Required action:
Write out exactly the lines below that run from the one containing "def PortHolds (s" through the one containing "changes (R181). -/", both included, with no other lines.

[Data shown — start]

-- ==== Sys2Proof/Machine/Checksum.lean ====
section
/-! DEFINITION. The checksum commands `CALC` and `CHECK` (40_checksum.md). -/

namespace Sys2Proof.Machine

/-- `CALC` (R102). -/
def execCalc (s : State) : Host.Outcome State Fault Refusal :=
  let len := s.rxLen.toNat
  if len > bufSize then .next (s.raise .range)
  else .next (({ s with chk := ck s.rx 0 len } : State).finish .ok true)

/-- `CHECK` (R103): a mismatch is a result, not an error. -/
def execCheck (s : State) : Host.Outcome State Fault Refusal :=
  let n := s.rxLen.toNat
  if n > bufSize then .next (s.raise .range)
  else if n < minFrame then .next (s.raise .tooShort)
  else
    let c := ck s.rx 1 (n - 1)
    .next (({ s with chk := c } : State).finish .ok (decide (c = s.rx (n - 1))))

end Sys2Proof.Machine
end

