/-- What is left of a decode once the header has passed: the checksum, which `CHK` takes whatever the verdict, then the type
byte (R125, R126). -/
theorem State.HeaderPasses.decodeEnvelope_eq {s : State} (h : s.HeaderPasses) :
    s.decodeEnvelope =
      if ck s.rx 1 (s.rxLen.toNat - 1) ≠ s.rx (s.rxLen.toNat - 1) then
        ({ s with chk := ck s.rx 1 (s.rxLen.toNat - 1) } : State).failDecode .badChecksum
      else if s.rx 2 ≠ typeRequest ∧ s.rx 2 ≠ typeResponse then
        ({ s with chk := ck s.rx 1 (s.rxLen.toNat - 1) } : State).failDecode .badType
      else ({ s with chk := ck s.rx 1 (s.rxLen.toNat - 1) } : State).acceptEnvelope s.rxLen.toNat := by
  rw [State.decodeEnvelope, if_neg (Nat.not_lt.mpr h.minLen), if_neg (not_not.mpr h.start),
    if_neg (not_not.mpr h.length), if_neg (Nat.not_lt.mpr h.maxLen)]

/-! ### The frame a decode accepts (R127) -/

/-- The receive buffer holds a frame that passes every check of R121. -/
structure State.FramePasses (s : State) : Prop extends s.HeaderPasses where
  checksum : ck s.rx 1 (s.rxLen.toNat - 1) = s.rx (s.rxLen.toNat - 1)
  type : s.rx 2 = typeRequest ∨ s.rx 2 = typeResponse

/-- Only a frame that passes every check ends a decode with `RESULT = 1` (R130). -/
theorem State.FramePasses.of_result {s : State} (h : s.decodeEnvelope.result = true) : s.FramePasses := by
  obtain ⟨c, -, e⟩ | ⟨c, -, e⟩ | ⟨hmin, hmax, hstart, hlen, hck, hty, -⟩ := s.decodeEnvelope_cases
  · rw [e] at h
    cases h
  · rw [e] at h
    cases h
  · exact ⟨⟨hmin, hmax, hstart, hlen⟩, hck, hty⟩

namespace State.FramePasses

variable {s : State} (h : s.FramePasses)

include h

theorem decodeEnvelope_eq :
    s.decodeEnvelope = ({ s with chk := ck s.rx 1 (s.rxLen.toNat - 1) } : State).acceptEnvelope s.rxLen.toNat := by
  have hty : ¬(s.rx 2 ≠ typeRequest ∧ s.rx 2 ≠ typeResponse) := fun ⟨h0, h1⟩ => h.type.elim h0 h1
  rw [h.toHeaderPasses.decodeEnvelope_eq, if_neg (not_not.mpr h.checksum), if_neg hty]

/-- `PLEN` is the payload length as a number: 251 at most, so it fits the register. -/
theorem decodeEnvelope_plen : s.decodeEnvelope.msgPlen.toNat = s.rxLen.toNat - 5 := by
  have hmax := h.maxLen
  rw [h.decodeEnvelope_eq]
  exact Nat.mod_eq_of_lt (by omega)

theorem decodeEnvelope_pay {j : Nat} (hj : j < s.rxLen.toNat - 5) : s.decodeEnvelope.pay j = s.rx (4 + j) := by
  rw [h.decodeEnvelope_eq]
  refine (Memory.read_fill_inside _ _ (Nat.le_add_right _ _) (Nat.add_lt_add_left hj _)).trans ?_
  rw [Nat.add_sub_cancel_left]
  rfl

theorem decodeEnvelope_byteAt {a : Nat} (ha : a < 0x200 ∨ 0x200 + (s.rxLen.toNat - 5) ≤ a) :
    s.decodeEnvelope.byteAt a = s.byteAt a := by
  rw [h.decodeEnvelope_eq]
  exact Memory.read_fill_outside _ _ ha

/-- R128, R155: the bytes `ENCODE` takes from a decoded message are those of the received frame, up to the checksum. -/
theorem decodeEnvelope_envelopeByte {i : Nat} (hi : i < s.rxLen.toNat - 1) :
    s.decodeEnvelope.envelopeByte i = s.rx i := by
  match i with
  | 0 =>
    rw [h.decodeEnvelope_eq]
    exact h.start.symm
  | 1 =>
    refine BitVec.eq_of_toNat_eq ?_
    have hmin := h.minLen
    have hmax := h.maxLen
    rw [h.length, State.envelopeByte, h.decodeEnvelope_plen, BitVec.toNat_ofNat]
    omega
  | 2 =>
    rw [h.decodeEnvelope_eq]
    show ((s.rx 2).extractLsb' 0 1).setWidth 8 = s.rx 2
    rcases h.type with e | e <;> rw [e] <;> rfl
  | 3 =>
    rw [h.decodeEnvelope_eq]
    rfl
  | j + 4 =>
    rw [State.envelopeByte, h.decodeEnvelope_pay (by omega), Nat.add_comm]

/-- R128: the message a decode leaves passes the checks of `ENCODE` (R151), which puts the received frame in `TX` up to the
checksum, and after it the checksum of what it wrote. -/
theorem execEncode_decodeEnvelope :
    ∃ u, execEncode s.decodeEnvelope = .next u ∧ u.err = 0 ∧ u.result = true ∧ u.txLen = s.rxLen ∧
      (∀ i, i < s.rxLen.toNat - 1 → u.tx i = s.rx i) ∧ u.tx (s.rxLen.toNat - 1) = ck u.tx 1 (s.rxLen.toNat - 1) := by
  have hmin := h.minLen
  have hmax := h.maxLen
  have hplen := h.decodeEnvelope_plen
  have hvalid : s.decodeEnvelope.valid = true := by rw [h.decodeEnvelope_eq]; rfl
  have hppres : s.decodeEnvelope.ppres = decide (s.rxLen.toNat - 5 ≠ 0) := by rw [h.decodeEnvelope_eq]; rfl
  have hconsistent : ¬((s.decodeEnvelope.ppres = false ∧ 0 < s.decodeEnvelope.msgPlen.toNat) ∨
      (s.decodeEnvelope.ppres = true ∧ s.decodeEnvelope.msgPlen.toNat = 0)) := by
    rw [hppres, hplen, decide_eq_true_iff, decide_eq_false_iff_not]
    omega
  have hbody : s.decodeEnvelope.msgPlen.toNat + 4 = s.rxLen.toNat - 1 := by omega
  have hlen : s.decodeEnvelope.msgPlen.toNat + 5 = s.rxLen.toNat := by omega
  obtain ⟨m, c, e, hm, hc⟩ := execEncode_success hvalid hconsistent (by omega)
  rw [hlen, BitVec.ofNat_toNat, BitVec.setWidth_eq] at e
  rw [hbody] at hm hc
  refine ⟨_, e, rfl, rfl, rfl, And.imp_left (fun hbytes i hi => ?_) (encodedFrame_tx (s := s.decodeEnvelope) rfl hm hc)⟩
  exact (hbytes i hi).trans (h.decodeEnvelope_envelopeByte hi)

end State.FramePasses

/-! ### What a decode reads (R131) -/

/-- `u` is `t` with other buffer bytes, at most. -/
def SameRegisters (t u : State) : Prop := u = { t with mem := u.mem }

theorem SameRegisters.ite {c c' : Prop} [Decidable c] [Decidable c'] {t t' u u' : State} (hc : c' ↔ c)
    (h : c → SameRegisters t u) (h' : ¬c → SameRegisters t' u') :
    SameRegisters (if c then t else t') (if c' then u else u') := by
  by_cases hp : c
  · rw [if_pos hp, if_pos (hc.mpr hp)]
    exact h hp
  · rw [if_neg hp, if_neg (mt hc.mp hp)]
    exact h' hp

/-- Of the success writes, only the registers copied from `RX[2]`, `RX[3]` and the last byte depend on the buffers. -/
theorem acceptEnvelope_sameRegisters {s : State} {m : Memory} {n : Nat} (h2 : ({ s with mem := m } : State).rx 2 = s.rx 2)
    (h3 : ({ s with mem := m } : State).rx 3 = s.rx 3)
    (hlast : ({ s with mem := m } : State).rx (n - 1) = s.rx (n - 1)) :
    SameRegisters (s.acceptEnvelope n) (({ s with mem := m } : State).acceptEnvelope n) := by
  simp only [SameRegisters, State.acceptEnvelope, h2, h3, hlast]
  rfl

[Data shown — finish]
[Data shown — start]

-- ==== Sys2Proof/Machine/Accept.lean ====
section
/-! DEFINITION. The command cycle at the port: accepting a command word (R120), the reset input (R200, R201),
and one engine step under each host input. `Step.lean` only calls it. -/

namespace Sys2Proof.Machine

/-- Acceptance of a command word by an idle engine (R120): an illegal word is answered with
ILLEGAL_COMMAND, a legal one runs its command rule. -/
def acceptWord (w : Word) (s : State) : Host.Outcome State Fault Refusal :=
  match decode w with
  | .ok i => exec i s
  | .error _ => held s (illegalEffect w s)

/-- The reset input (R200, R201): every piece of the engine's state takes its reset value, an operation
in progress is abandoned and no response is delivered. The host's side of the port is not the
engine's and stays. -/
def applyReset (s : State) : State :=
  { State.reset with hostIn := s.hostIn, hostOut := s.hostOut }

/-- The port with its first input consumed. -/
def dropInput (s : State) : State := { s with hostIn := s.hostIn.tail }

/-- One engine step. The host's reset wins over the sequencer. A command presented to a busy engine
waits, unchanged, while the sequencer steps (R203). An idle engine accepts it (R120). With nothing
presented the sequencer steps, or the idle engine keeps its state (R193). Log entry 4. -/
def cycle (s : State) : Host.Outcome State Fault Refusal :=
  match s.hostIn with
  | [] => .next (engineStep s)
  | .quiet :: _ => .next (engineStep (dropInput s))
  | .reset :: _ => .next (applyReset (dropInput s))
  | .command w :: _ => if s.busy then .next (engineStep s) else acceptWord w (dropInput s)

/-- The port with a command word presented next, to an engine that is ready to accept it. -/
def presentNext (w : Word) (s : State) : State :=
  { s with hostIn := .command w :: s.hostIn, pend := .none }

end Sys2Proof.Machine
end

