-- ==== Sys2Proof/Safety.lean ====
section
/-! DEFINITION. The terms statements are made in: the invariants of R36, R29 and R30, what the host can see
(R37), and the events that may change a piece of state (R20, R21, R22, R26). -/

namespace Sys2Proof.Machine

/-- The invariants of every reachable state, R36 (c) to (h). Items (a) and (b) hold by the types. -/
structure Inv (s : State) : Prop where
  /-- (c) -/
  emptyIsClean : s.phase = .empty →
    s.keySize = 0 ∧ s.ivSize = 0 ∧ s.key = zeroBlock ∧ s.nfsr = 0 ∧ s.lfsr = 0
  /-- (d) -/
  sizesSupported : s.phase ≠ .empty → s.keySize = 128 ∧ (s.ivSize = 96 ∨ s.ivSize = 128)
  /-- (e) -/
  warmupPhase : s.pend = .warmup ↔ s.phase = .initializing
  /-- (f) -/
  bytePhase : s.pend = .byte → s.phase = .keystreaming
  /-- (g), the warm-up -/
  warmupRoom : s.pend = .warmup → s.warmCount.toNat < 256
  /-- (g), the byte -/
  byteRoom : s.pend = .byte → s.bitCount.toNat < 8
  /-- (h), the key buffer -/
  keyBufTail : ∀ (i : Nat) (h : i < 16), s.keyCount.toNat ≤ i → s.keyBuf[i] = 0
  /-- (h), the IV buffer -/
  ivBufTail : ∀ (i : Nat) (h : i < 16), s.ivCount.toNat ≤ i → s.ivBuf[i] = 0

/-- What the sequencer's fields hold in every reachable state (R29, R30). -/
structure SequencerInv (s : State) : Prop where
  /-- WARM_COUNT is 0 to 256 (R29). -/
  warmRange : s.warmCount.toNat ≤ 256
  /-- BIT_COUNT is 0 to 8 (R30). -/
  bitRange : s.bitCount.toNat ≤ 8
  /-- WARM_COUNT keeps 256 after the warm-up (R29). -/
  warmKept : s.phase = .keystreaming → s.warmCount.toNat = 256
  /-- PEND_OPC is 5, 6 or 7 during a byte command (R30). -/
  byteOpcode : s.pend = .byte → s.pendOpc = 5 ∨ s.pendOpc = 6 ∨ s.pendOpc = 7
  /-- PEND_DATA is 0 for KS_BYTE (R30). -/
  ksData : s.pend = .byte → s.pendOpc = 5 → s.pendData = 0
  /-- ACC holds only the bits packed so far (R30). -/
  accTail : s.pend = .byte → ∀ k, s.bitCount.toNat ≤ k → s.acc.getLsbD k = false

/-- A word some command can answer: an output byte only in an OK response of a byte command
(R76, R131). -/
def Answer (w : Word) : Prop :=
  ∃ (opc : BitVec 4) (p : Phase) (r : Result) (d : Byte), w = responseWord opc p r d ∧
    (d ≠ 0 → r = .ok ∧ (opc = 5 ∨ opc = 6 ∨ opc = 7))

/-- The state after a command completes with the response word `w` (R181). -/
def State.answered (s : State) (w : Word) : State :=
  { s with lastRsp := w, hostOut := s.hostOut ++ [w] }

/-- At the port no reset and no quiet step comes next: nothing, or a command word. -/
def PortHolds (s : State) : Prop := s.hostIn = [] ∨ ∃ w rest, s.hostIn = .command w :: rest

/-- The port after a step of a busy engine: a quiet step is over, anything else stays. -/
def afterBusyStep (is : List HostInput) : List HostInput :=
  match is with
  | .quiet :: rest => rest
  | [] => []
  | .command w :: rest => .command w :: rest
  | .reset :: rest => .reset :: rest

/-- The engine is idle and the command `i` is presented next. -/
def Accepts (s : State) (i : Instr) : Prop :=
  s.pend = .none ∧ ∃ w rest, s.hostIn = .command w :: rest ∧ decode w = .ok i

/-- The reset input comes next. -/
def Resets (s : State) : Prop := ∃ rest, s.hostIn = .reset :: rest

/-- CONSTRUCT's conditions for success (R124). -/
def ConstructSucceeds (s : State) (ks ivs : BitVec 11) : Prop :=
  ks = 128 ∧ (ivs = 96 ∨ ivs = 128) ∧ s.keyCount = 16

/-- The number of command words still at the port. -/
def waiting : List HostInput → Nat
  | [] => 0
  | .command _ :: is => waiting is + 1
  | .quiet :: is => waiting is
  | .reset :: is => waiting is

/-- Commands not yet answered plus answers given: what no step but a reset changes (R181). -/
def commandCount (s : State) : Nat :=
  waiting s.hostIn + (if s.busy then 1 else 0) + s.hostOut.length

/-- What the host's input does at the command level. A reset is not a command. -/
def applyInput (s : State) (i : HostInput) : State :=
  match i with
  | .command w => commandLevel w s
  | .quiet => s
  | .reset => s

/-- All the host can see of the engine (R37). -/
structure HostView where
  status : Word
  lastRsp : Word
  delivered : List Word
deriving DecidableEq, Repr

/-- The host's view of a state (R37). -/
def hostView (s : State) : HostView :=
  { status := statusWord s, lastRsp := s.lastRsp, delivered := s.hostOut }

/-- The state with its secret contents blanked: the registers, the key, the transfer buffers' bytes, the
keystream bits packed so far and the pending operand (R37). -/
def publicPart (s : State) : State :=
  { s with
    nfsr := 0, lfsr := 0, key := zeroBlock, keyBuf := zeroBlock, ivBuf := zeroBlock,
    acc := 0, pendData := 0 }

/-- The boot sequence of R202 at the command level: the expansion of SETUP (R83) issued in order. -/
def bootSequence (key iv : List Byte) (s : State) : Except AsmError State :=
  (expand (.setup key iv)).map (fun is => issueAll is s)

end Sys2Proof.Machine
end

[Data shown — finish]

Task solution:
def PortHolds (s : State) : Prop := s.hostIn = [] ∨ ∃ w rest, s.hostIn = .command w :: rest

/-- The port after a step of a busy engine: a quiet step is over, anything else stays. -/
def afterBusyStep (is : List HostInput) : List HostInput :=
  match is with
  | .quiet :: rest => rest
  | [] => []
  | .command w :: rest => .command w :: rest
  | .reset :: rest => .reset :: rest

/-- The engine is idle and the command `i` is presented next. -/
def Accepts (s : State) (i : Instr) : Prop :=
  s.pend = .none ∧ ∃ w rest, s.hostIn = .command w :: rest ∧ decode w = .ok i

/-- The reset input comes next. -/
def Resets (s : State) : Prop := ∃ rest, s.hostIn = .reset :: rest

/-- CONSTRUCT's conditions for success (R124). -/
def ConstructSucceeds (s : State) (ks ivs : BitVec 11) : Prop :=
  ks = 128 ∧ (ivs = 96 ∨ ivs = 128) ∧ s.keyCount = 16

/-- The number of command words still at the port. -/
def waiting : List HostInput → Nat
  | [] => 0
  | .command _ :: is => waiting is + 1
  | .quiet :: is => waiting is
  | .reset :: is => waiting is

/-- Commands not yet answered plus answers given: what no step but a reset changes (R181). -/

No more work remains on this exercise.